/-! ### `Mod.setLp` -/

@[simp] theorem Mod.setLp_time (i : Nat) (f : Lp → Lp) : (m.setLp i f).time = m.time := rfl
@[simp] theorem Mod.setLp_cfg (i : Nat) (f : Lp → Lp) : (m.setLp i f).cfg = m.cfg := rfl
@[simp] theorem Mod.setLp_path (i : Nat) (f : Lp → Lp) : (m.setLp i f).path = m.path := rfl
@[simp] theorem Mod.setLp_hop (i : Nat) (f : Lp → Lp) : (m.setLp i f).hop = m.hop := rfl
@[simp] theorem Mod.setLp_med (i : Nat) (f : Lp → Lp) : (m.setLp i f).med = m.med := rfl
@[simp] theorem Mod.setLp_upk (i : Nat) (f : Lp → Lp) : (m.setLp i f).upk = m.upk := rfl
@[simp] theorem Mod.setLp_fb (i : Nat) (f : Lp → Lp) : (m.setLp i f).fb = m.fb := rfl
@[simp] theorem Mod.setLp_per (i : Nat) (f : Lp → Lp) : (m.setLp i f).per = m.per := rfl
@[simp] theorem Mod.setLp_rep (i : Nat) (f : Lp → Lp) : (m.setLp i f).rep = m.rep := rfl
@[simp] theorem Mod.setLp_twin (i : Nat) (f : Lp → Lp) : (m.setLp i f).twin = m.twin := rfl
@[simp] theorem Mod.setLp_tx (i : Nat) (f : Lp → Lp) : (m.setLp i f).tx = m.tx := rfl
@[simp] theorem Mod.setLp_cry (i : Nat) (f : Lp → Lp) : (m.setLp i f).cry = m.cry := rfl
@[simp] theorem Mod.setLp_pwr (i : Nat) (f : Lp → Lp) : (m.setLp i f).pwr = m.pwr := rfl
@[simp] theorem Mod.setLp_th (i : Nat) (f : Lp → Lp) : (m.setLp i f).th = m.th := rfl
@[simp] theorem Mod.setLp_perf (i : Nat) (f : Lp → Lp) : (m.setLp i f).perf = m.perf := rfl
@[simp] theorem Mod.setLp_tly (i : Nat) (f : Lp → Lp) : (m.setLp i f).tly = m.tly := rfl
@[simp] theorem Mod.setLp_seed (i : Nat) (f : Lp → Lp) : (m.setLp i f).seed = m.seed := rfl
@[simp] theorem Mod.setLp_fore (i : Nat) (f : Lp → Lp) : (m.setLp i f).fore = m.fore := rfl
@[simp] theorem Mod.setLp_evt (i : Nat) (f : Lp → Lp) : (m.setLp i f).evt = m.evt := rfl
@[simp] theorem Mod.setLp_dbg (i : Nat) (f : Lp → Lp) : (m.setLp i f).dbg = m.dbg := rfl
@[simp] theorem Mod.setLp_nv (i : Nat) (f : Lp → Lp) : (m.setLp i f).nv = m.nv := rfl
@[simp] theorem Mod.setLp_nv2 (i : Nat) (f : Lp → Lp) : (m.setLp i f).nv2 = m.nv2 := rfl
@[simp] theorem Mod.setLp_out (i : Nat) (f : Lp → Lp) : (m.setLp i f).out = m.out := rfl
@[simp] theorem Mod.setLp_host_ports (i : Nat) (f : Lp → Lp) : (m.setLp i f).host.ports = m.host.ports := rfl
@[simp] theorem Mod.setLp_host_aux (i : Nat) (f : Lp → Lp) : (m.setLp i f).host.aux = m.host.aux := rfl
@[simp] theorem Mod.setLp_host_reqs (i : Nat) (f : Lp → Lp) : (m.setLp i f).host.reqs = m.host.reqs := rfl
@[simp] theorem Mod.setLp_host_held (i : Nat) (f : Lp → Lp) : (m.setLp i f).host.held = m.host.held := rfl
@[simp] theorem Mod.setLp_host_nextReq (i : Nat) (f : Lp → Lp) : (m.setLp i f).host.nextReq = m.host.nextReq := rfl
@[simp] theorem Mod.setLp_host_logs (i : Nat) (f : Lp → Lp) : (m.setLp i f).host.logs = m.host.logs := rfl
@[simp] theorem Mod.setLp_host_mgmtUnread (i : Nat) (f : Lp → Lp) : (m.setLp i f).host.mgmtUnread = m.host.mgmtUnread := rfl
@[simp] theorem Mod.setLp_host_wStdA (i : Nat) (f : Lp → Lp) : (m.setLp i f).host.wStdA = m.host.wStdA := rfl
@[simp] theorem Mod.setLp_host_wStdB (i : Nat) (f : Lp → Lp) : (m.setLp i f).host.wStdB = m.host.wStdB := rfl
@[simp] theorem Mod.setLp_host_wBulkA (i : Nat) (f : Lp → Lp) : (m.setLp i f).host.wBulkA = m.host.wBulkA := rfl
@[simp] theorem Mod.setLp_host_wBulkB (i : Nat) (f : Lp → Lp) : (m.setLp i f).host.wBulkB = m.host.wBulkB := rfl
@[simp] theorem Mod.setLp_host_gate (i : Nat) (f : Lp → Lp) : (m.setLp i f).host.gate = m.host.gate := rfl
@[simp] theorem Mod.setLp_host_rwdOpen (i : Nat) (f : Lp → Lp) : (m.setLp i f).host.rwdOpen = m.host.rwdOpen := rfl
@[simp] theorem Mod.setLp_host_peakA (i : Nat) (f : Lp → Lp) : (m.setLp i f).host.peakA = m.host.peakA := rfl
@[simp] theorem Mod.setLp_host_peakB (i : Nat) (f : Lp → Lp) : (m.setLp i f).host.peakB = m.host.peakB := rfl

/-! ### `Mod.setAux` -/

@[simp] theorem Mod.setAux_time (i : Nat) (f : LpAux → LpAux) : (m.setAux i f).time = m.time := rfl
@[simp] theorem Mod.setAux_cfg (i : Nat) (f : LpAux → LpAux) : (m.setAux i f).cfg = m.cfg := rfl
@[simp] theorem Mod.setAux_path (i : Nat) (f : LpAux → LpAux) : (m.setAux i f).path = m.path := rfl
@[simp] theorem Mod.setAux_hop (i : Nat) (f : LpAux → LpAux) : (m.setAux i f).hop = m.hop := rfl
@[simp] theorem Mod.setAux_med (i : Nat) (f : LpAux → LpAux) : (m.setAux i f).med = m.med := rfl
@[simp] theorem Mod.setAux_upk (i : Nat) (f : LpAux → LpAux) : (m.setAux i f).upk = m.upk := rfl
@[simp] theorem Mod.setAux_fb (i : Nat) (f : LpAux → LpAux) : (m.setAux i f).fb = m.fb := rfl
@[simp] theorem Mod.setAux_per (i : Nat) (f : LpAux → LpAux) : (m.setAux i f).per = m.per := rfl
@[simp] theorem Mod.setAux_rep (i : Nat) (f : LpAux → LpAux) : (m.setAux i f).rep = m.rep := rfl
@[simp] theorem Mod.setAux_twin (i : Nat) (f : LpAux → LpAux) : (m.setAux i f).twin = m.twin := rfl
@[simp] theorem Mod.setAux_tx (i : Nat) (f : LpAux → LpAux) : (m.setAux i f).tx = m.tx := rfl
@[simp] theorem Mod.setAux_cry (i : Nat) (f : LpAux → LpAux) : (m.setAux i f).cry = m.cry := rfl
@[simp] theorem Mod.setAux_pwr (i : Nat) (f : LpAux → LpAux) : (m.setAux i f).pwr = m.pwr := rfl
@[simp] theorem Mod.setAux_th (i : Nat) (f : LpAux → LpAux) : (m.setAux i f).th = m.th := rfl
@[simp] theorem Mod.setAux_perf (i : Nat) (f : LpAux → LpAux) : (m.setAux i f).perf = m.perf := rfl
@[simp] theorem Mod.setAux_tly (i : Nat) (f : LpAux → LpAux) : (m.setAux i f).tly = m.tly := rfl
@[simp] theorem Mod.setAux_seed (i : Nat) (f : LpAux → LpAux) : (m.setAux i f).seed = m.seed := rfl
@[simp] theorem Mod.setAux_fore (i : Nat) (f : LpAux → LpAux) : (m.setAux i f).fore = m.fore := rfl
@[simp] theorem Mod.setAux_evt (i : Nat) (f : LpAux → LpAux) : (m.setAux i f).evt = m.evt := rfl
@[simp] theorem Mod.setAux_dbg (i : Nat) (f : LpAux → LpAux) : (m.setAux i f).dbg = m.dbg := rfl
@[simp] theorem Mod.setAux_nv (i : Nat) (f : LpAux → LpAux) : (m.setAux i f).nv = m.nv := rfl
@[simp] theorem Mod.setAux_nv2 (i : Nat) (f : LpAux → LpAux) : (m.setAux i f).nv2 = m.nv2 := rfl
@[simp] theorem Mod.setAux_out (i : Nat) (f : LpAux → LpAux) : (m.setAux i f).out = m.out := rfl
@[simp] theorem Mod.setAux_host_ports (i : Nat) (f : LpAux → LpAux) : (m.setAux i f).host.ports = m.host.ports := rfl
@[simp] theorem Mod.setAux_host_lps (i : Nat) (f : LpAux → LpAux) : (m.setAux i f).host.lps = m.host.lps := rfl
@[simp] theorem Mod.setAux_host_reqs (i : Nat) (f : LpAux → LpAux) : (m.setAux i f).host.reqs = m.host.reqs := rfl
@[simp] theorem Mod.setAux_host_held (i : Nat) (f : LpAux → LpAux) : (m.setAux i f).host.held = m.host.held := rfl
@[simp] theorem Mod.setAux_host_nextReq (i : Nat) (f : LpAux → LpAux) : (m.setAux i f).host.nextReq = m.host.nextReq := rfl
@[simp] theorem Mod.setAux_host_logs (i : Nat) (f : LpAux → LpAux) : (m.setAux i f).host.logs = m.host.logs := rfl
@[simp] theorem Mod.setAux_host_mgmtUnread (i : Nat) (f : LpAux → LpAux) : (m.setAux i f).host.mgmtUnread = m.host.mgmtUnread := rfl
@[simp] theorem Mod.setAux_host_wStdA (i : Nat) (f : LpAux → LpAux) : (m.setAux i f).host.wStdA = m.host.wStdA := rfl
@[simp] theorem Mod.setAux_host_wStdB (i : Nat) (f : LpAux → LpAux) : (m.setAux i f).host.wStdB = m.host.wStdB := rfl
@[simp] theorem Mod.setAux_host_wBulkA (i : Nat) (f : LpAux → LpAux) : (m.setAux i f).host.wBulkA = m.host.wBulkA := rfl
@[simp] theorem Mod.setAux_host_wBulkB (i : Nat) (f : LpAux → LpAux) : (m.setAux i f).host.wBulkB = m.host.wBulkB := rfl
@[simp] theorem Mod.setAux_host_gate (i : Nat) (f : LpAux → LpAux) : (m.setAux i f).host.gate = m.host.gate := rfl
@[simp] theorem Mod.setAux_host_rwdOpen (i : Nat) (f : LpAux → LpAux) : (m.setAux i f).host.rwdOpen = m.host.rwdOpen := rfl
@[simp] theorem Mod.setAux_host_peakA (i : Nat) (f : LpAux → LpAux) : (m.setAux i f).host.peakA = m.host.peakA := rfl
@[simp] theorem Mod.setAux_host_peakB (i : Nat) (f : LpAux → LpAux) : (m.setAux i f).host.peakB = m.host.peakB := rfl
*-*-*
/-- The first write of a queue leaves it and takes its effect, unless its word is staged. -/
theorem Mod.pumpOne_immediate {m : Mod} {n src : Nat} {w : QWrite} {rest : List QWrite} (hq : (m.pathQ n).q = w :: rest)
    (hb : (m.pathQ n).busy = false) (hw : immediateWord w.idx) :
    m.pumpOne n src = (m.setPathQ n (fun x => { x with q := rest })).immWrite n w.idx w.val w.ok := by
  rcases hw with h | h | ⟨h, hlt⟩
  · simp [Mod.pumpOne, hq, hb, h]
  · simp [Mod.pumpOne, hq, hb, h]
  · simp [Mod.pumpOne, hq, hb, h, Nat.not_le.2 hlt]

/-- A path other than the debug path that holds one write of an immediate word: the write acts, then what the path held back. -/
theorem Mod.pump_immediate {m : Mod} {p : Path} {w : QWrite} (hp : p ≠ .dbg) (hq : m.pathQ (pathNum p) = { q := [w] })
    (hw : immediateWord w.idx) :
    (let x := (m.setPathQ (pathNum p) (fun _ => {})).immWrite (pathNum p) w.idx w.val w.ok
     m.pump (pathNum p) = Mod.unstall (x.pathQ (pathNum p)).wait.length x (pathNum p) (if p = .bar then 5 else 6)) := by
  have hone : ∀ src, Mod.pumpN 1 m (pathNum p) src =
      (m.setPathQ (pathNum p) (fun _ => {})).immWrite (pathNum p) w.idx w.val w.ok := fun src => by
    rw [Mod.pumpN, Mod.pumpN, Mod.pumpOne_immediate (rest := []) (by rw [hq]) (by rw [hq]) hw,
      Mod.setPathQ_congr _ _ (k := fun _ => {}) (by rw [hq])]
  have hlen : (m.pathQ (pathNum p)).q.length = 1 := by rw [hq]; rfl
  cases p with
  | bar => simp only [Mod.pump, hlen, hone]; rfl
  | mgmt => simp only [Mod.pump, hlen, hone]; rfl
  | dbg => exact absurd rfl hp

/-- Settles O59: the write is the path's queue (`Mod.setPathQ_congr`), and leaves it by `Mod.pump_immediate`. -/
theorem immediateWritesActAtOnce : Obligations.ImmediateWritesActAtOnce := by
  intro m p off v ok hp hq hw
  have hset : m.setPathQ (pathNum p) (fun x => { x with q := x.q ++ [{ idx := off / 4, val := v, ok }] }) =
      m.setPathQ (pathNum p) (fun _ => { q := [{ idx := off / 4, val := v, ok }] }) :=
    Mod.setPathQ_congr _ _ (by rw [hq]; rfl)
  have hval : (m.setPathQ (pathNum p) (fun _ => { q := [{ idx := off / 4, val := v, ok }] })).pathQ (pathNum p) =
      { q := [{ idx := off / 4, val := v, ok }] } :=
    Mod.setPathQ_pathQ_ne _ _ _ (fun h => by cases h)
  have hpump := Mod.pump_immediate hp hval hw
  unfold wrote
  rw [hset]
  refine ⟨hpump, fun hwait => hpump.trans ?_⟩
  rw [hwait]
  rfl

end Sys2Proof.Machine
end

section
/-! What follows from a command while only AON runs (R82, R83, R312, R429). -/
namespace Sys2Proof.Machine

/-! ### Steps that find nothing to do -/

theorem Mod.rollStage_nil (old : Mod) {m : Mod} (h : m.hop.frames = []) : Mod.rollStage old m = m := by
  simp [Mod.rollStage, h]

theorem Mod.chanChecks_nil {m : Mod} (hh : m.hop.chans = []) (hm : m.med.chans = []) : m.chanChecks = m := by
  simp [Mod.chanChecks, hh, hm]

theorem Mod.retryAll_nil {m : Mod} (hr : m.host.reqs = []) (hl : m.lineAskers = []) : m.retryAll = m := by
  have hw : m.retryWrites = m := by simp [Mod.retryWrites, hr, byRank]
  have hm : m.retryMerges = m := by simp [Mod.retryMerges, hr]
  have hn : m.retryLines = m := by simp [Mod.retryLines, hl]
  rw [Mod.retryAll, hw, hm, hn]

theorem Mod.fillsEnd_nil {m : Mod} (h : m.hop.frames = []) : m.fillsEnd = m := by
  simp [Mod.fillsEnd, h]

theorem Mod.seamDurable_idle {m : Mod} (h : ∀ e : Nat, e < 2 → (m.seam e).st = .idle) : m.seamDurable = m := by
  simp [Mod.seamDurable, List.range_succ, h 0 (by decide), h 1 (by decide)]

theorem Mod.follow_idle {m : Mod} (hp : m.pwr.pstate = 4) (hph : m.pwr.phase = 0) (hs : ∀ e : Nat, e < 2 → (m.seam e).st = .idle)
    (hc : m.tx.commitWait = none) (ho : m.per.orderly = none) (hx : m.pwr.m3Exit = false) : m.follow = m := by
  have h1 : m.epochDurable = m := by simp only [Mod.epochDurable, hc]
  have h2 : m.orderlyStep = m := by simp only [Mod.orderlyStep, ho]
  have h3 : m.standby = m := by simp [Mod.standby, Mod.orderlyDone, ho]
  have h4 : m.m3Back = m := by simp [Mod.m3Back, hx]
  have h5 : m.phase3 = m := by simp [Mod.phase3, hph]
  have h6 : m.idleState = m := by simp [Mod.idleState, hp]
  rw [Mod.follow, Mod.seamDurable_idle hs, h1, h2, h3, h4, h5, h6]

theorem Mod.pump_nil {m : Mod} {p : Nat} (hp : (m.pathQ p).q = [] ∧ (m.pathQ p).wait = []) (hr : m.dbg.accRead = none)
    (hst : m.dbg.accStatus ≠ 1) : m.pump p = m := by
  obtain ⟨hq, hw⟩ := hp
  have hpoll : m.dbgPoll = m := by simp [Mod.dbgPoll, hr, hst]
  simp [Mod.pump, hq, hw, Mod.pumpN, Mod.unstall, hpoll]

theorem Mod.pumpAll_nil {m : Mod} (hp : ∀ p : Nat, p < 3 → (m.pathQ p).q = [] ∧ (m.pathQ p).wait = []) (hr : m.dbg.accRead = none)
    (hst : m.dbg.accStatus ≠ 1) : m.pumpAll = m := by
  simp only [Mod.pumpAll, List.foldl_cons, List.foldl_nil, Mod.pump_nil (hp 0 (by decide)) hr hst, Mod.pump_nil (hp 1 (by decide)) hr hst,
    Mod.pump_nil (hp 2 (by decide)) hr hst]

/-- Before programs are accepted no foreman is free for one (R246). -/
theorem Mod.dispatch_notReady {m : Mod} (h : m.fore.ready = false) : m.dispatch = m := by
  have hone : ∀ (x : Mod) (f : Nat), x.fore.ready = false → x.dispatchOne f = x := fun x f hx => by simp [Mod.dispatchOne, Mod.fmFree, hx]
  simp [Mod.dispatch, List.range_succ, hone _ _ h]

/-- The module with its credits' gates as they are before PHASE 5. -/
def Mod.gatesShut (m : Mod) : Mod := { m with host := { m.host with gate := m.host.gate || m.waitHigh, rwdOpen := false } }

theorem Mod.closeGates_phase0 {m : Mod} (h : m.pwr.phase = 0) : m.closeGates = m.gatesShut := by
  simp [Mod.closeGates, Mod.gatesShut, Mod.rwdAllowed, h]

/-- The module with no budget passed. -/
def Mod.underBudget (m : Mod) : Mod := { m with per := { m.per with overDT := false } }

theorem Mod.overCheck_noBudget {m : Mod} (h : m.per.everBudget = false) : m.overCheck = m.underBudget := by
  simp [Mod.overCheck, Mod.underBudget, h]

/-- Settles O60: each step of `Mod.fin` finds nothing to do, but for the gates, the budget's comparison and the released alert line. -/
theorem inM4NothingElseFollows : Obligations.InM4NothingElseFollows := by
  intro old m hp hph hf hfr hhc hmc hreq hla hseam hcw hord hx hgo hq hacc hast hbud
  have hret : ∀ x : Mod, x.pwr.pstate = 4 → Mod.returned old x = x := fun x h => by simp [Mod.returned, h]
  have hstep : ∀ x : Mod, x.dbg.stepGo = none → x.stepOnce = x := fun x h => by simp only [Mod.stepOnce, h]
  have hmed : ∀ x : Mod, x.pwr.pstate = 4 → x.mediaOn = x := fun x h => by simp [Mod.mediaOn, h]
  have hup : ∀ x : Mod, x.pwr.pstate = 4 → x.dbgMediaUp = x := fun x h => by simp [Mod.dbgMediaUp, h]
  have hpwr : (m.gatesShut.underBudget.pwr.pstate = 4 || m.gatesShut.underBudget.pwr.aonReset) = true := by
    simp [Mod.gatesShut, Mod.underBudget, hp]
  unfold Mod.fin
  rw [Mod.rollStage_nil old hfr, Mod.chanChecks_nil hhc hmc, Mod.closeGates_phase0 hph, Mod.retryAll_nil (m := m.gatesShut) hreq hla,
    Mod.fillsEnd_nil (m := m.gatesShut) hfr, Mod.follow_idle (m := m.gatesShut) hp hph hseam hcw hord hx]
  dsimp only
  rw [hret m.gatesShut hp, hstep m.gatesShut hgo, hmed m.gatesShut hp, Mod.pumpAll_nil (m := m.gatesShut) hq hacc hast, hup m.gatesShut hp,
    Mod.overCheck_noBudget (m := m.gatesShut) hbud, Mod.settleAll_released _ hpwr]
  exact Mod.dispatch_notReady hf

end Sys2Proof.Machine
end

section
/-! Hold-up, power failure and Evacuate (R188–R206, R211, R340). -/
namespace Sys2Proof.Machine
*-*-*
__What is being asked__
Please copy every line of the material that contains the word "hval".

__Answer section__
  have hval : (m.setPathQ (pathNum p) (fun _ => { q := [{ idx := off / 4, val := v, ok }] })).pathQ (pathNum p) =
  have hpump := Mod.pump_immediate hp hval hw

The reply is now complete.